14. Networking and communications¶
Individual assignment :
- design, build, and connect wired or wireless node(s) with network or bus addresses
Group assignment :
- send a message between two projects
Individual assignment¶
This week we will use an ESP32 Board.
This week we will be using an ESP32 Board. To do this we need to install the recognition of this board in the Arduino IDE
Installing the ESP32 Board in Arduino IDE¶
Prerequisites
Arduino IDE Installed
To install the ESP32 board in your Arduino IDE, follow these next instructions:
1 . In your Arduino IDE, go to File> Preferences
2 . Enter the following into the “Additional Board Manager URLs” field:
https://raw.githubusercontent.com/espressif/arduino-esp32/gh-pages/package_esp32_index.json
Then, click the “OK” button:
if you already have other links, you can add it to the line.

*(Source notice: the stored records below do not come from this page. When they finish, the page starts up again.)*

theorem placeImage_eq (e : Option Place) : placeImage e = placeBlock e := by
  cases e with
  | none => rfl
  | some x => unfold placeImage placeBlock padTo; simp

/-- R181: the image part by part. -/
theorem image_layout (s : State) : ImageBody s s.imageBody ∧ s.image = s.imageBody ++ checkBytes s.imageBody := by
  refine ⟨⟨Param.all, ?_, mem_all, ?_⟩, ?_⟩
  · have := numbers_rise
    rw [List.pairwise_map] at this
    exact this.imp fun h => by rw [← number_row, ← number_row]; exact h
  · unfold State.imageBody
    rw [faceBlock_eq, faceBlock_eq, funext zoneBlock_eq, funext placeImage_eq, funext (readParam_held s)]
  · unfold State.image; rw [crcBytes_eq]

/-! ## A store that was abandoned (R184) -/

/-- What a block written from address 0 on reads back as, over its own length. -/
theorem readBlock_writeBlock (m : Memory) (bytes : List Byte) {n : Nat} (h : bytes.length = n) :
    (m.writeBlock 0 bytes).readBlock 0 n = bytes := by
  subst h
  have h : (List.range bytes.length).map (fun i => (m.writeBlock 0 bytes).read (0 + i)) = bytes := by
    refine List.ext_getElem (by simp) fun i _ hi => ?_
    rw [List.getElem_map, List.getElem_range, read_writeBlock, dif_pos (by omega)]
    simp
  exact h

/-- R184: a mixed image fails its check word: the bytes are so drawn, or their last one was changed. -/
theorem mixedImage_fails (draw : Nat) : imageCrcPasses (mixedImage draw) = false := by
  unfold mixedImage
  split
  · rename_i h
    have hl := freeImage_length draw
    generalize freeImage draw = b at h hl
    have hd : b = b.dropLast ++ [b.getLastD 0] := by
      cases b with
      | nil => cases hl
      | cons x rest =>
        rw [List.getLastD_eq_getLast?, List.getLast?_eq_some_getLast (List.cons_ne_nil x rest)]
        exact (List.dropLast_append_getLast (List.cons_ne_nil x rest)).symm
    have hn : b.dropLast.length = 10157 := by rw [List.length_dropLast, hl]
    generalize b.dropLast = body at hd hn
    generalize b.getLastD 0 = last at hd
    subst hd
    have front : ∀ x : Byte, (body ++ [x]).take 10156 = body.take 10156 := fun x => by rw [List.take_append_of_le_length (by omega)]
    have tail : ∀ x : Byte, slice (body ++ [x]) 10156 2 = body.drop 10156 ++ [x] := fun x => by
      unfold slice; rw [List.drop_append_of_le_length (by omega), List.take_of_length_le (by simp; omega)]
    rw [Bool.eq_false_iff]
    intro k
    unfold imageCrcPasses at h k
    unfold spoilLast at k
    rw [List.dropLast_concat, List.getLastD_concat] at k
    simp only [beq_iff_eq, show Config.imageSize - 2 = 10156 from rfl, front, tail] at h k
    rw [← h] at k
    have e := List.append_cancel_left k
    have flip : ∀ x : Byte, x ^^^ 1 ≠ x := by decide
    exact flip last (List.head_eq_of_cons_eq e)
  · rename_i h; exact Bool.eq_false_iff.mpr h

/-- R182: an image that fails its check word gives no settings. -/
theorem readImage_none_of_fails {bytes : List Byte} (h : imageCrcPasses bytes = false) : readImage bytes = none := by
  cases k : readImage bytes with
  | none => rfl
  | some st => rw [(readImage_some k).2.1] at h; cases h

/-- R184: what an abandoned store leaves is one of the three contents. -/
theorem abandonedMemory_spec {s t : State} {job : StoreJob} (hl : s.loader = ⟨.storing, some job⟩)
    (ht : t.mem = s.abandonedMemory) : StoreAbandoned s t job.image := by
  unfold StoreAbandoned
  rw [ht]
  unfold State.abandonedMemory
  rw [hl]
  dsimp only
  cases Config.storeLeft s.free with
  | former => exact .inl rfl
  | new => exact .inr (.inl fun a => by rw [read_writeBlock]; simp)
  | mixed =>
    have hm := mixedImage_length s.free
    have hf := mixedImage_fails s.free
    refine .inr (.inr ⟨fun a ha => by rw [read_writeBlock, dif_neg (by omega)], ?_, ?_⟩)
    · rw [readBlock_writeBlock _ _ hm]
      exact fun k => Bool.eq_false_iff.mp hf ((imageCrc_iff _).mpr k)
    · rw [readBlock_writeBlock _ _ hm]; exact readImage_none_of_fails hf

end Sys2Proof.Machine
end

https://raw.githubusercontent.com/qbolsee/ArduinoCore-fab-sam/master/json/package_Fab_SAM_index.json https://raw.githubusercontent.com/espressif/arduino-esp32/gh-pages/package_esp32_index.json
3 . Open the Boards Manager. Go to Tools > Board > Boards Manager…
4 . Search for ESP32 and press install button for the “ESP32 by Espressif Systems“:
5 . That’s it. It should be installed after a few seconds.
First program for testing ESP32¶
connection¶
Connect the button on PIN37 and GND
code¶
#define PIN_BUTTON 37
int state_btn = HIGH;
void setup() {
// put your setup code here, to run once:
pinMode(PIN_BUTTON,INPUT_PULLUP);
Serial.begin(115200);
}
void loop() {
// put your main code here, to run repeatedly:
int state_new = digitalRead(PIN_BUTTON);
if (state_btn && !state_new) {
Serial.println("pressed");
}
state_btn = state_new;
delay(1);
}
Result in picture¶
Second program for testing ESP32 with WIFI¶
To test the ESP32 with WiFi we need a broker to use the MQTT protocol
Mosquitto Installation¶
Eclipse Mosquitto is an open source (EPL/EDL licensed) message broker that implements the MQTT protocol versions 5.0, 3.1.1 and 3.1. Mosquitto is lightweight and is suitable for use on all devices from low power single board computers to full servers.
The MQTT protocol provides a lightweight method of carrying out messaging using a publish/subscribe model. This makes it suitable for Internet of Things messaging such as with low power sensors or mobile devices such as phones, embedded computers or microcontrollers.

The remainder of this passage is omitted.